What you have to do
From the records below, print exactly the lines starting at the one containing "exact congrArg Host.Outcome.next (leafSelect_setHost" and ending at the one containing "rcases hostAccess_cases a", ends included, and nothing else.

(Data items)
^^^^^^^^^^^^^^^^

/-- The sequencer neither reads nor writes what a quiet host changes. -/
theorem sequencerTurn_setHost (ts : List Turn) (ien : BitVec 2) (rd : Option Word) {s t : State}
    (h : sequencerTurn s = .next t) : sequencerTurn (setHost ts ien rd s) = .next (setHost ts ien rd t) := by
  have hph : (setHost ts ien rd s).ph = s.ph := rfl
  rw [sequencerTurn_eq] at h ⊢
  rw [hph]
  cases hp : s.ph <;> rw [hp] at h
  case lSel =>
    obtain rfl := Host.Outcome.next.inj h
    exact congrArg Host.Outcome.next (leafSelect_setHost ts ien rd s)
  case tDisp =>
    obtain rfl := Host.Outcome.next.inj h
    exact congrArg Host.Outcome.next (treeDispatch_setHost ts ien rd s)
  case tPush =>
    rw [exec_tPush] at h
    rcases treePush_cases Config.childOrder s with ⟨c, hsp, hc, hpush⟩ | ⟨-, hpush⟩ | ⟨-, hpush⟩ <;> rw [hpush] at h <;>
      cases h
    exact treePush_of_childSel (s := setHost ts ien rd s) hc hsp
  case tRet =>
    rw [exec_tRet] at h
    rcases treeReturn_cases Config.childOrder s with ⟨hsp, hret⟩ | ⟨hsp, c, hc, hret⟩ | ⟨-, -, hret⟩ <;>
      rw [hret] at h <;> cases h
    · exact treeReturn_root (s := setHost ts ien rd s) hsp
    · have hparent : s.sp.val = (parentOf s.sp).val + 1 := by simp only [parentOf]; omega
      exact treeReturn_of_childSel (s := setHost ts ien rd s) hparent hc
  all_goals
    obtain rfl := Host.Outcome.next.inj h
    rfl

/-- The word zero is NOP (R200). -/
theorem dispatchWord_zero (s : State) : dispatchWord 0 s = .next s := by
  have hnop : decode (.cmd 0) = .instr .nop := (decode_nop 0).trans (plainCommand_zero .nop)
  rw [dispatchWord, hnop]
  rfl

/-- A quiet turn of the host changes at most IEN and the read word. -/
theorem takeTurn_quiet {t : Turn} (hquiet : quietTurn t = true) (hseq : t ≠ .seq) (rest : List Turn) (s : State) :
    ∃ ien rd, takeTurn t rest s = .next (setHost rest ien rd s) := by
  cases t with
  | seq => exact absurd rfl hseq
  | hardReset => cases hquiet
  | wait => cases hquiet
  | host a =>
    rcases hostAccess_cases a { s with turns := rest } with ⟨hwf, -⟩ | ⟨off, len, -, -, ha⟩ | ⟨off, len, v, rfl, -, ha⟩
    · cases a <;> simp_all [quietTurn, Access.wellFormed]
    · exact ⟨_, _, ha⟩
    · rcases memWrite_cases off v { s with turns := rest } with ⟨rfl, hw⟩ | ⟨-, hw⟩ | ⟨-, -, hw⟩
      · obtain rfl : v = 0 := by simpa [quietTurn] using (Bool.and_eq_true_iff.mp hquiet).2
        exact ⟨s.ien, s.rdata, (ha.trans hw).trans (dispatchWord_zero _)⟩
      · exact ⟨_, _, ha.trans hw⟩
      · exact ⟨_, _, ha.trans hw⟩

/-- A run with quiet turns interleaved is the undisturbed run of its sequencer turns, but for what the host changed. -/
theorem runSteps_quiet {ts : List Turn} (hquiet : ∀ t ∈ ts, quietTurn t = true) (ien : BitVec 2) (rd : Option Word)
    {s u : State} (hturns : s.turns = []) (h : runSteps (ts.count .seq) s = .next u) :
    ∃ ien' rd', runSteps ts.length (setHost ts ien rd s) = .next (setHost [] ien' rd' u) := by
  induction ts generalizing ien rd s with
  | nil => exact ⟨ien, rd, by rw [← Host.Outcome.next.inj h]; rfl⟩
  | cons t rest ih =>
    obtain ⟨htquiet, hrest⟩ := List.forall_mem_cons.mp hquiet
    by_cases hseq : t = .seq
    · subst hseq
      rw [List.count_cons_self] at h
      cases hstep : step s with
      | fault r => simp [runSteps, hstep] at h
      | refused r => simp [runSteps, hstep] at h
      | next v =>
        rw [runSteps_succ hstep] at h
        rw [step_of_no_turns hturns] at hstep
        obtain ⟨ien', rd', hrun⟩ := ih hrest ien rd ((sequencerTurn_turns hstep).trans hturns) h
        have hturn := sequencerTurn_setHost rest ien rd hstep
        exact ⟨ien', rd', (runSteps_succ ((step_of_turn (s := setHost (.seq :: rest) ien rd s) rfl).trans hturn)).trans hrun⟩
    · rw [List.count_cons_of_ne hseq] at h
      obtain ⟨ien₁, rd₁, htake⟩ := takeTurn_quiet htquiet hseq rest (setHost (t :: rest) ien rd s)
      obtain ⟨ien', rd', hrun⟩ := ih hrest ien₁ rd₁ hturns h
      exact ⟨ien', rd', (runSteps_succ ((step_of_turn rfl).trans htake)).trans hrun⟩

end Sys2Proof.Machine

/-! The recursion of the tree controller (spec/41_tree_controller.md R173): from L_H0 the sequencer evaluates the node at SP
and arrives in T_RET with its tree hash in RET. -/

namespace Sys2Proof.Machine

/-! The step in each busy phase, with no turn queued -/

section
variable {s : State} (hturns : s.turns = [])
include hturns

theorem step_lH0 (hp : s.ph = .lH0) : step s = .next (leafFirstPass Config.units s) := step_of_phase hturns hp rfl
theorem step_lCnt (hp : s.ph = .lCnt) : step s = .next (leafCount s) := step_of_phase hturns hp rfl
theorem step_lSel (hp : s.ph = .lSel) : step s = .next (leafSelect s) := step_of_phase hturns hp rfl
theorem step_lRnd (hp : s.ph = .lRnd) : step s = .next (leafRound Config.units s) := step_of_phase hturns hp rfl
theorem step_lOut (hp : s.ph = .lOut) : step s = .next (leafOut s) := step_of_phase hturns hp rfl
theorem step_tDisp (hp : s.ph = .tDisp) : step s = .next (treeDispatch s) := step_of_phase hturns hp rfl
theorem step_tDrift (hp : s.ph = .tDrift) : step s = .next (treeDrift s) := step_of_phase hturns hp rfl
theorem step_tPush (hp : s.ph = .tPush) : step s = treePush Config.childOrder s := step_of_phase hturns hp rfl
theorem step_tRet (hp : s.ph = .tRet) : step s = treeReturn Config.childOrder s := step_of_phase hturns hp rfl
theorem step_cCat (hp : s.ph = .cCat) : step s = .next (combineCat s) := step_of_phase hturns hp rfl
theorem step_cR1 (hp : s.ph = .cR1) : step s = .next (combineFirst Config.units s) := step_of_phase hturns hp rfl
theorem step_cR2 (hp : s.ph = .cR2) : step s = .next (combineSecond Config.units s) := step_of_phase hturns hp rfl

end

/-! The leaf engine (R143) -/

/-- The state after L_SEL with a round to go and the round it selects (R122, R123). -/
def afterRound (s : State) : State :=
  leafRound Config.units { s with dp.k := selIndex s.dp.w s.dp.i.toNat, ph := .lRnd }

theorem afterRound_run {s : State} (hp : s.ph = .lSel) (hturns : s.turns = []) (hlt : s.dp.i.toNat < s.dp.n.toNat) :
    runSteps 2 s = .next (afterRound s) := by
  have hstep := step_lSel hturns hp
  rcases leafSelect_cases s with ⟨-, hsel⟩ | ⟨hle, -⟩
  · rw [hsel] at hstep
    exact (runSteps_succ hstep).trans (runSteps_one (step_lRnd hturns rfl))
  · exact absurd hlt (Nat.not_lt.mpr hle)

/-- While I < N, I + 1 fits the register (R144). -/
theorem afterRound_i_toNat {s : State} (h : s.dp.i.toNat < s.dp.n.toNat) : (afterRound s).dp.i.toNat = s.dp.i.toNat + 1 := by
  have hn := s.dp.n.isLt
  rw [afterRound, leafRound_i_toNat]
  exact Nat.mod_eq_of_lt (by dsimp only; omega)

/-- L_SEL after the last round, then L_OUT. -/
theorem leafExit_run {s : State} (hp : s.ph = .lSel) (hturns : s.turns = []) (hle : s.dp.n.toNat ≤ s.dp.i.toNat) :
    runSteps 2 s = .next (leafOut { s with ph := .lOut }) := by
  have hstep := step_lSel hturns hp
  rcases leafSelect_cases s with ⟨hlt, -⟩ | ⟨-, hsel⟩
  · exact absurd hlt (Nat.not_lt.mpr hle)
  · rw [hsel] at hstep
    exact (runSteps_succ hstep).trans (runSteps_one (step_lOut hturns rfl))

^^^^^^^^^^^^^^^^

Answer for this exercise
    exact congrArg Host.Outcome.next (leafSelect_setHost ts ien rd s)
  case tDisp =>
    obtain rfl := Host.Outcome.next.inj h
    exact congrArg Host.Outcome.next (treeDispatch_setHost ts ien rd s)
  case tPush =>
    rw [exec_tPush] at h
    rcases treePush_cases Config.childOrder s with ⟨c, hsp, hc, hpush⟩ | ⟨-, hpush⟩ | ⟨-, hpush⟩ <;> rw [hpush] at h <;>
      cases h
    exact treePush_of_childSel (s := setHost ts ien rd s) hc hsp
  case tRet =>
    rw [exec_tRet] at h
    rcases treeReturn_cases Config.childOrder s with ⟨hsp, hret⟩ | ⟨hsp, c, hc, hret⟩ | ⟨-, -, hret⟩ <;>
      rw [hret] at h <;> cases h
    · exact treeReturn_root (s := setHost ts ien rd s) hsp
    · have hparent : s.sp.val = (parentOf s.sp).val + 1 := by simp only [parentOf]; omega
      exact treeReturn_of_childSel (s := setHost ts ien rd s) hparent hc
  all_goals
    obtain rfl := Host.Outcome.next.inj h
    rfl

/-- The word zero is NOP (R200). -/
theorem dispatchWord_zero (s : State) : dispatchWord 0 s = .next s := by
  have hnop : decode (.cmd 0) = .instr .nop := (decode_nop 0).trans (plainCommand_zero .nop)
  rw [dispatchWord, hnop]
  rfl

/-- A quiet turn of the host changes at most IEN and the read word. -/
theorem takeTurn_quiet {t : Turn} (hquiet : quietTurn t = true) (hseq : t ≠ .seq) (rest : List Turn) (s : State) :
    ∃ ien rd, takeTurn t rest s = .next (setHost rest ien rd s) := by
  cases t with
  | seq => exact absurd rfl hseq
  | hardReset => cases hquiet
  | wait => cases hquiet
  | host a =>
    rcases hostAccess_cases a { s with turns := rest } with ⟨hwf, -⟩ | ⟨off, len, -, -, ha⟩ | ⟨off, len, v, rfl, -, ha⟩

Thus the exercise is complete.